Колеса патрульных машин были прострелены, причем прострелены с большим знанием дела, с любовью, можно сказать, прострелены, многажды. А калибр у Мышонковского «Хоффнера» был о-го-го! Правильный калибр. А как там Чапа? Правильно, молчит Чапа. Боевые барабаны надо еще развернуть, время на это потребно. Зато потом его кухня заработает ничуть не хуже шестиствольного пулемета. Пулемета Гатлинга, так его, кажется, называли?
Но, по правде говоря, им все равно хана. Справа и слева зарычали моторы других патрульных машин и через три... ну пять минут их возьмут в разрядники, так что даже пепла не останется. Надеюсь, что не зря, и Густав с Дайанкой успели проскочить. Ладно, ребята, в случае чего — встретимся в Ясной Плави, как говаривал Ржавый.

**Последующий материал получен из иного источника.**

/-- 04 R125, 20 R423: a source that is empty under EP block holds the split: nothing changes. Under EP trap, before the commit point,
the word traps EMPTYREAD: nothing is written, and the record gives the run PC, the position and the lanes.
03 R93, 01 R38: an enabled condition before the commit point traps FP, with no result and no flag written in any lane; at or after
it every lane writes its result and sets its conditions, and the trap is noted for the run's completion with its lanes and flags. -/
def Obligations.SourcesAndConditionsTrapAsSaid : Prop :=
  (∀ (w : Lane) (s : State) (x : Issue), BareReady w.gp w.neg s x → ∀ i ∈ sourceWords w,
     (s.fetchLane x w (x.on w) = .hold → exec i s = .next s) ∧
     (∀ t, s.fetchLane x w (x.on w) = .trap t →
       exec i s = .next (s.trapPrecise x.gid x.e (TrapRec.of .emptyRead 0 t x.en.pc (x.en.runpos + 1) x.e)))) ∧
  (∀ (w : Lane) (s : State) (x : Issue) (a b c : Nat → Word32) (g : Group), LaneReady w s x a b c g →
     ∀ p ∈ floatTable w,
       let r l := perElem w.fmt (fun F => p.2 F (Rm.ofCode w.mod)) (a l) (b l) (c l)
       let t := g.fpTrap (x.on w) (fun l => (r l).fl)
       t.1 ≠ 0 →
       (x.en.afterCommit = false → exec p.1 s = .next (s.trapPrecise x.gid x.e
         { TrapRec.of .fp 0 t.1 x.en.pc (x.en.runpos + 1) x.e with flags := t.2 })) ∧
       (x.en.afterCommit = true → g.pendingIn (x.dst w) (x.on w) = false → exec p.1 s = .next (x.done s
         (((g.writeDst x.en.wbase w.dst (x.on w) (fun l => (r l).val)).raise (x.on w) (fun l => (r l).fl)).notePost x.e
           ⟨.fp, x.en.runpos + 1, t.1, t.2⟩))))


/-- 20 R420, R421, R423, R426: what a precise trap leaves. The split is trapped with its record, its run abandoned at the same
PC with its lanes, and the group's registers as they were; the firmware is sent one notice, unless the group is killed. -/
def Obligations.PreciseTrapSavesItsRecord : Prop :=
  ∀ (s : State) (gid e : Nat) (r : TrapRec) (g : Group) (en : Entry), s.group gid = some g → g.entry e = some en →
    ∃ (g' : Group) (en' : Entry), (s.trapPrecise gid e r).group gid = some g' ∧ g'.entry e = some en' ∧
      en'.st = .trapped ∧ en'.trapRec = some r ∧ en'.pc = en.pc ∧ en'.mask = en.mask ∧ en'.runpos = 0 ∧ en'.run = [] ∧
      en'.wbase = en.wbase ∧ en'.doneIx = en.doneIx ∧ en'.done = en.done ∧
      g'.v = g.v ∧ g'.s = g.s ∧ g'.p = g.p ∧ g'.t = g.t ∧ g'.fpFlags = g.fpFlags ∧ g'.apc = g.apc ∧
      (∀ n, n ≠ e → g'.entry n = g.entry n) ∧ (∀ k, k ≠ gid → (s.trapPrecise gid e r).group k = s.group k) ∧
      (s.trapPrecise gid e r).notices = (if g.killed then s.notices else s.notices ++ [⟨gid, some e⟩]) ∧
      (s.trapPrecise gid e r).mem = s.mem

/-- The frame of these lane words: whatever state follows, every byte of memory, every other group, every team, launch, queue
and tree is as it was; of the issuing group, a V or T register changes only in the active lanes of the word's destination, an S
register or predicate only where the word's destination names it, and FPFLAGS only by a word that raises conditions or by SWR. -/
def Obligations.LaneWordsChangeTheirGroupAlone : Prop :=
  ∀ (w : Lane) (s t : State), ∀ i ∈ .swr w :: aluWords w, exec i s = .next t →
    (∀ pa, t.byteAt pa = s.byteAt pa) ∧ t.teams = s.teams ∧ t.launches = s.launches ∧ t.queues = s.queues ∧
    t.trees = s.trees ∧ t.parts = s.parts ∧ t.macs = s.macs ∧ t.tiles = s.tiles ∧ t.outbox = s.outbox ∧
    ∃ x, s.issuer = some x ∧ (∀ k, k ≠ x.gid → t.group k = s.group k) ∧
      (∀ n, n ∉ s.notices → n ∈ t.notices → n.gid = x.gid) ∧
      ∀ g', t.group x.gid = some g' →
        (∀ k l, l < 64 → ¬(x.dst w = .v k ∧ inMask (x.on w) l) → g'.getV k l = x.g.getV k l) ∧
        (∀ k l, l < 64 → ¬(x.dst w = .t k ∧ inMask (x.on w) l) → g'.getT k l = x.g.getT k l) ∧
        (∀ n, w.dst ≠ .s n → g'.getS n.toNat = x.g.getS n.toNat) ∧
        (∀ k, (∀ n, w.dst = .v n → n.toNat ≠ k) → g'.getP k = x.g.getP k) ∧
        (i ∉ raisingWords w → ∀ l, l < 64 → g'.fpFlagsOf l = x.g.fpFlagsOf l) ∧
        (i ≠ .swr w → g'.fpEnable = x.g.fpEnable ∧ g'.mxFlags = x.g.mxFlags ∧ g'.rspb = x.g.rspb) ∧
        g'.tag = x.g.tag ∧ g'.k = x.g.k ∧ g'.apc = x.g.apc ∧ g'.aTrap = x.g.aTrap ∧ g'.ops = x.g.ops ∧ g'.accs = x.g.accs ∧
        g'.stack = x.g.stack ∧ g'.left = x.g.left

/-- 13 R304, R305, R311, R318: a memory word whose due lanes' addresses are aligned and reach no departed member issues: VM rises by
one, each due lane's access is sent with the lane's address, and the destination's fill is pending in those lanes. Addresses that
are not multiples of the access size trap ALIGN, which is tested before RIDGEGONE; both are precise, name the bad lanes and the
lowest one's address, and no lane's access is made. With no lane due nothing happens. -/
def Obligations.MemoryWordsSendTheirAccesses : Prop :=
  (∀ (w : Lane) (s : State) (x : Issue) (off data cmp : Nat → Word32) (g : Group), ∀ p ∈ memoryTable w,
     MemReady w s x p.2.2.1 off data cmp g →
     (∀ l, l < 64 → inMask (x.due w) l → (laneAddr w g off l).toNat % p.2.1 = 0 ∧ s.ridgeGone g (laneAddr w g off l) = false) →
     g.count .vm ≠ 63 → g.pendingIn (x.dst w) (x.due w) = false →
     ∃ (g' : Group) (new : List LaneAcc), exec p.1 s = .next { x.done s g' with nextId := s.nextId + 1 } ∧
       g'.accs = g.accs ++ new ∧
       new.map LaneAcc.says = (maskLanes (x.due w)).map (fun l => (l, laneAddr w g off l, p.2.1,
         p.2.2.2 (x.dst w) ((data l).setWidth 64) ((cmp l).setWidth 64), (Kind.ofXop w.xop).getD .weak,
         (Scope.ofCode w.mod).getD .split, w.xop.getLsbD 3, .issued)) ∧
       (∀ a ∈ new, a.op = s.nextId ∧ a.entry = x.e ∧ a.po = x.en.mask) ∧
       g'.count .vm = g.count .vm + 1 ∧
       (∀ k l, l < 64 →
         g'.vState k l = (if x.dst w = .v k ∧ inMask (x.due w) l then .pending else g.vState k l) ∧
         g'.tState k l = (if x.dst w = .t k ∧ inMask (x.due w) l then .pending else g.tState k l)) ∧
       g'.v = g.v ∧ g'.t = g.t ∧ g'.s = g.s ∧ g'.p = g.p) ∧
  (∀ (w : Lane) (s : State) (x : Issue), ∀ p ∈ memoryTable w,
     (∀ off data cmp g, MemReady w s x p.2.2.1 off data cmp g →
       let addr := laneAddr w g off
       let bad := maskOf (fun l => inMask (x.due w) l && decide ((addr l).toNat % p.2.1 ≠ 0))
       let gone := maskOf (fun l => inMask (x.due w) l && s.ridgeGone g (addr l))
       (bad ≠ 0 → exec p.1 s = .next (s.trapPrecise x.gid x.e { TrapRec.of .align 0 bad x.en.pc (x.en.runpos + 1) x.e with
         addr := (addr (lowLane bad)).setWidth 57 })) ∧
       (bad = 0 → gone ≠ 0 → exec p.1 s = .next (s.trapPrecise x.gid x.e
         { TrapRec.of .ridgeGone 0 gone x.en.pc (x.en.runpos + 1) x.e with addr := (addr (lowLane gone)).setWidth 57 }))) ∧
     (s.issuer = some x → x.commitWait = false → x.due w = 0 → exec p.1 s = .next (x.done s x.g)))

/-- 07 R191, R192: a control word completes at issue whatever its guard: it leaves its transfer, with its active lanes, for the run's
completion, and changes no PC and no mask. JMPI and CALLI read a 32-bit offset by lane, relative to the instruction, and leave the
sets of lanes with equal targets. -/
def Obligations.ControlWordsLeaveTheirTransfer : Prop :=
  (∀ (j : Jump) (w : Lane) (s : State) (x : Issue), s.issuer = some x → x.commitWait = false →
     ∀ p ∈ controlTable j w x.pc,
       let m := x.active p.2.2.1 p.2.1
       let left : Xfer := { kind := p.2.2.2.1, active := m, parts := if m = 0 then [] else [(m, p.2.2.2.2.1)], indirect := false,
                            rc := p.2.2.2.2.2.1, num := p.2.2.2.2.2.2, at' := x.pc }
       exec p.1 s = .next (x.done s (x.g.updEntry x.e (fun en => { en with xfer := some left })))) ∧
  (∀ (j : Jump) (w : Lane) (s : State) (x : Issue),
     ∀ p ∈ [(Instr.jmpi j, j.neg, j.gp, j.dst, XferKind.jump, x.rejoin j.rejoin), (.calli w, w.neg, w.gp, w.dst, .call, none)],
       let m := x.active p.2.2.1 p.2.1
       BareReady p.2.2.1 p.2.1 s x → ∀ v b c g, s.fetch x 0 ⟨p.2.2.2.1, false, m⟩ ⟨.zero, false, m⟩ ⟨.zero, false, m⟩ = .ok v b c g none →
         ∃ parts : List (LaneMask × VAddr),
           let left : Xfer := { kind := p.2.2.2.2.1, active := m, parts := parts, indirect := true, rc := p.2.2.2.2.2, num := 0,
                                at' := x.pc }
           exec p.1 s = .next (x.done s (g.updEntry x.e (fun en => { en with xfer := some left }))) ∧
           (parts.map Prod.snd).Nodup ∧
           (∀ l, l < 64 → inMask m l → ∃ q ∈ parts, inMask q.1 l) ∧
           ∀ q ∈ parts, ∀ l, l < 64 → (inMask q.1 l ↔ inMask m l ∧ q.2 = x.pc.signExtend 64 + (v l).signExtend 64))

/-- 15 R342, R343: a matrix word that is not linked is queued for its quarter: MX rises by one and the operation stands with its
operands. 09 R228, R237; 11 R274, R277: a word of class TR whose addresses pass its checks issues: TR rises by one, the
destination's fill is pending in the active lanes, and the operation stands for its unit with the word's operands. TRTAG also
writes the group's tag at issue; a value above 32 bits writes nothing. -/
def Obligations.UnitWordsQueueTheirOperation : Prop :=
  (∀ (w : Lane) (s : State) (x : Issue) (a b c : Nat → Word32) (g : Group), LaneReady w s x a b c g →
     g.count .mx ≠ 63 → w.imm.getLsbD 29 = false → ∀ p ∈ matrixTable w, mxAddrOk s x w p.2 (g.uniform w.sa) →
       ∃ op : MxOp, exec p.1 s = .next { x.done s (g.issueOp s.nextId .mx x.e x.en.pos (x.on w)) with
           nextId := s.nextId + 1, mxOps := s.mxOps ++ [op] } ∧
         op.id = s.nextId ∧ op.gid = x.gid ∧ op.kind = p.2 ∧ op.fmt = w.fmt ∧ op.rows = x.on w ∧ op.addr = g.uniform w.sa ∧
         op.desc = g.uniform w.sb ∧ op.ti = w.imm.toNat % 8 ∧ op.mj = w.imm.toNat / 16 % 8 ∧
         op.n = 2 ^ (w.imm.toNat / 256 % 4) ∧ op.slot = w.imm.toNat / 65536 % 64 ∧ op.stage = .queued ∧ op.bar = none) ∧
  ((∀ (w : Lane) (s : State) (x : Issue) (a b c : Nat → Word32) (g : Group) (y : Actx), LaneReady w s x a b c g →
      s.actx x.gid = some y → g.count .tr ≠ 63 → g.pendingIn (g.destOf x.en.wbase w.dst) (x.on w) = false →
      ∀ p ∈ treeTable w,
        let op := treeOpOf s x w y g p.2.1 p.2.2.1 p.2.2.2.2 b c
        treeAddrOk s y op →
        ∃ g' : Group, exec p.1 s = .next { x.done s g' with nextId := s.nextId + 1, treeOps := s.treeOps ++ [op] } ∧
          g'.count .tr = g.count .tr + 1 ∧
          (∀ k l, l < 64 → g'.vState k l =
            if g.destOf x.en.wbase w.dst = .v k ∧ inMask (x.on w) l then .pending else g.vState k l) ∧
          (∀ n, n ≠ x.e → g'.entry n = g.entry n) ∧ g'.v = g.v ∧ g'.s = g.s ∧ g'.accs = g.accs ∧
          (p.2.2.2.1 = true → ∀ en', g'.entry x.e = some en' → s.nextId ∈ en'.holds)) ∧
   (∀ (w : Lane) (s : State) (x : Issue) (a b c : Nat → Word32) (g : Group) (y : Actx), LaneReady w s x a b c g →
      s.actx x.gid = some y → g.count .tr ≠ 63 → g.pendingIn (g.destOf x.en.wbase w.dst) (x.on w) = false →
      ∃ (t : State) (g' : Group), exec (.trtag w) s = .next t ∧ t.group x.gid = some g' ∧ g'.count .tr = g.count .tr + 1 ∧
        ((x.g.uniform w.sa).toNat < 2 ^ 32 → g'.tag = (x.g.uniform w.sa).setWidth 32) ∧
        (2 ^ 32 ≤ (x.g.uniform w.sa).toNat → g'.tag = g.tag)))


/-- 14 R325, 19 R406, R409-R411, 12 R298: the synchronisation words complete when what they wait for has come. -/
def Obligations.SynchronisationWordsComplete : Prop :=
  ∀ (w : Lane) (s : State) (x : Issue), BareReady w.gp w.neg s x →
    let before := x.g.earlier (some x.en.mask)
    let k := w.imm.toNat % 32
    (fenceClear s x.gid x.g before (decide (w.xop.toNat % 4 ≠ 0)) ((Scope.ofCode w.mod).getD .split) →
      let sc := (Scope.ofCode w.mod).getD .split
      let s1 := if w.xop.toNat % 4 = 0 then s else s.releaseAct x.g sc
      exec (.fence w) s = .next (x.done
        (if w.xop.toNat % 4 = 1 then s1 else s1.acquireAct ((s1.launchOf x.gid).getD 0) x.g sc) x.g)) ∧
    ((∃ a ∈ before, w.xop.toNat % 4 ≠ 0) → exec (.fence w) s = .next s) ∧
    (∀ c, Cls.ofCode w.xop = some c → exec (.waitc w) s =
      .next (if x.g.count c ≤ w.imm.toNat % 64 then x.done s x.g else s)) ∧
    (∀ t, s.team x.g.tid = some t → fenceClear s x.gid x.g before true .team →
      let s1 := s.releaseAct x.g .team
      let r := s1.barArrive x.g.tid k (w.imm.toNat / 256 % 2048)
      s1.barRoom x.g.tid t k = true →
      exec (.barSync w) s = .next (x.done r.1 (x.g.updEntry x.e (fun en =>
        { en with barWait := en.barWait ++ [⟨k, (r.2 + 1) % 65536⟩] }))) ∧
      exec (.barArrive w) s = .next (x.done r.1 x.g)) ∧
    (∀ t, s.team x.g.tid = some t → exec (.barWait w) s = .next (x.done s (x.g.updEntry x.e (fun en =>
      { en with barWait := en.barWait ++ [⟨k, ((s.barRec x.g.tid t k).phase + 1) % 65536⟩] })))) ∧
    (∃ t, exec (.ridgeDetach w) s = .next t ∧ ∃ g' : Group, t.group x.gid = some g' ∧ g'.detached = true)

/-- 06 R166, R168-R172: an arithmetic access word whose sources are full completes: it writes its table's result into its destination,
and the program goes on behind it. CMP and the K operations write their K register; a write to K0 is discarded. -/
def Obligations.AccessArithmeticWritesItsTable : Prop :=
  (∀ (s : State) (gid : Nat) (g : Group) (d a b : SReg) (i : BitVec 10) (n : BitVec 18),
     (AccessReady s gid g [a, b] [d] → ∀ p ∈ accessTable d a b,
       exec p.1 s = .next (s.accessNext gid (g.writeS d (p.2 (g.readS a) (g.readS b))))) ∧
     (AccessReady s gid g [a] [d] → ∀ p ∈ immediateTable d a i,
       exec p.1 s = .next (s.accessNext gid (g.writeS d (p.2 (g.readS a))))) ∧
     (AccessReady s gid g [] [d] → exec (.movi d n) s = .next (s.accessNext gid (g.writeS d (BitVec.ofInt 64 n.toInt)))) ∧
     (AccessReady s gid g [d] [d] → exec (.exti d n) s =
       .next (s.accessNext gid (g.writeS d (BitVec.ofNat 64 ((g.readS d).toNat * 2 ^ 18 + n.toNat)))))) ∧
  (∀ (s : State) (gid : Nat) (g : Group) (c : BitVec 2) (d a b : SReg),
     (AccessReady s gid g [a, b] [] → ∃ r : Bool, exec (.accessCmp c d a b) s = .next (s.accessNext gid (g.putK (d.toNat % 4) r)) ∧
       (r = true ↔ (c = 0 ∧ g.readS a = g.readS b) ∨ (c = 1 ∧ g.readS a ≠ g.readS b) ∨
         (c = 2 ∧ (g.readS a).toInt < (g.readS b).toInt) ∨ (c = 3 ∧ (g.readS a).toNat < (g.readS b).toNat))) ∧
     (AccessReady s gid g [] [] → ∀ p ∈ kTable d a b, exec p.1 s =
       .next (s.accessNext gid (g.putK (d.toNat % 4) (p.2 (g.getK (a.toNat % 4)) (g.getK (b.toNat % 4)))))))

/-- 02 R70, 06 R166, 04 R123, R126: reading an S register back after an access write; code 0xFF reads 0 and discards writes; and
a word whose source is empty, or whose destination waits for a fill, does not issue. -/
def Obligations.AccessRegistersReadBack : Prop :=
  (∀ (g : Group) (d r : SReg) (v : Word64),
    (g.writeS d v).readS r = (if r = 0xFF then 0 else if r = d then v else g.readS r) ∧
    (d ≠ 0xFF → (g.writeS d v).fullS d = true) ∧ (r ≠ d → (g.writeS d v).fullS r = g.fullS r) ∧
    g.writeS 0xFF v = g ∧ g.readS 0xFF = 0) ∧
  (∀ (s : State) (gid : Nat) (g : Group), ∃ g' : Group, (s.accessNext gid g).group gid = some g' ∧ g'.apc = g.apc + 4 ∧ g'.s = g.s ∧
    g'.sst = g.sst ∧ g'.k = g.k ∧ g'.v = g.v ∧ g'.table = g.table ∧ (∀ k, k ≠ gid → (s.accessNext gid g).group k = s.group k)) ∧
  (∀ (s : State) (gid : Nat) (g : Group) (d a b : SReg), s.accessIssuer = some (gid, g) →
    (g.fullS a = false ∨ g.fullS b = false ∨ g.busyS d = true) → ∀ p ∈ accessTable d a b, exec p.1 s = .next s)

Внезапно ситуация на поле изменилась. Что-то гневно и мощно заревело неподалеку, потом грохнуло, и меж субтильными броневиками патруля влетел огненно-дымный фонтан. Броневички буквально кубарем разметало в разные стороны, остальные резко, юзом, притормозили и со всех осей рванули прочь. Лабуху было плохо видно происходящее, но то нечто, так неожиданно развернувшее ситуацию, ревело уже рядом, причем ревело как-то уж очень знакомо. И соляркой воняло тоже знакомо. Лабух никогда не думал, что солярка так замечательно приятно пахнет. Нечто, грозно рявкнув напоследок и тяжело качнув почву, остановилось. Лязгнул люк, и голос подполковника Буслаева весело заорал: «Ну, чего головы попрятали, тоже мне, артисты, вставайте, уже все кончилось! Самое интересное вы, конечно же, проспали».
Лабух со товарищи медленно поднимались с земли, с изумлением разглядывая темно-зеленую, почти черную в наступающих сумерках тушу танка подполковника Буслаева. От танка несло теплом и первобытной мощью. Сам подполковник уже выбрался из утробно урчащего стального страшилища и весело протягивал им руку, ужасно довольный, словно ему удалось совершить некий очень-очень хороший поступок, а Лабух, Мышонок и Чапа — его самые близкие родственники, от которых он, бравый подполковник Буслаев, ожидает заслуженной похвалы.
— А... как вы, собственно, здесь оказались? — Лабух не то что никак не мог опомниться, он и в самом деле не понимал, как подполковнику удалось преодолеть Ржавые Земли и вообще: откуда здесь взялся танк!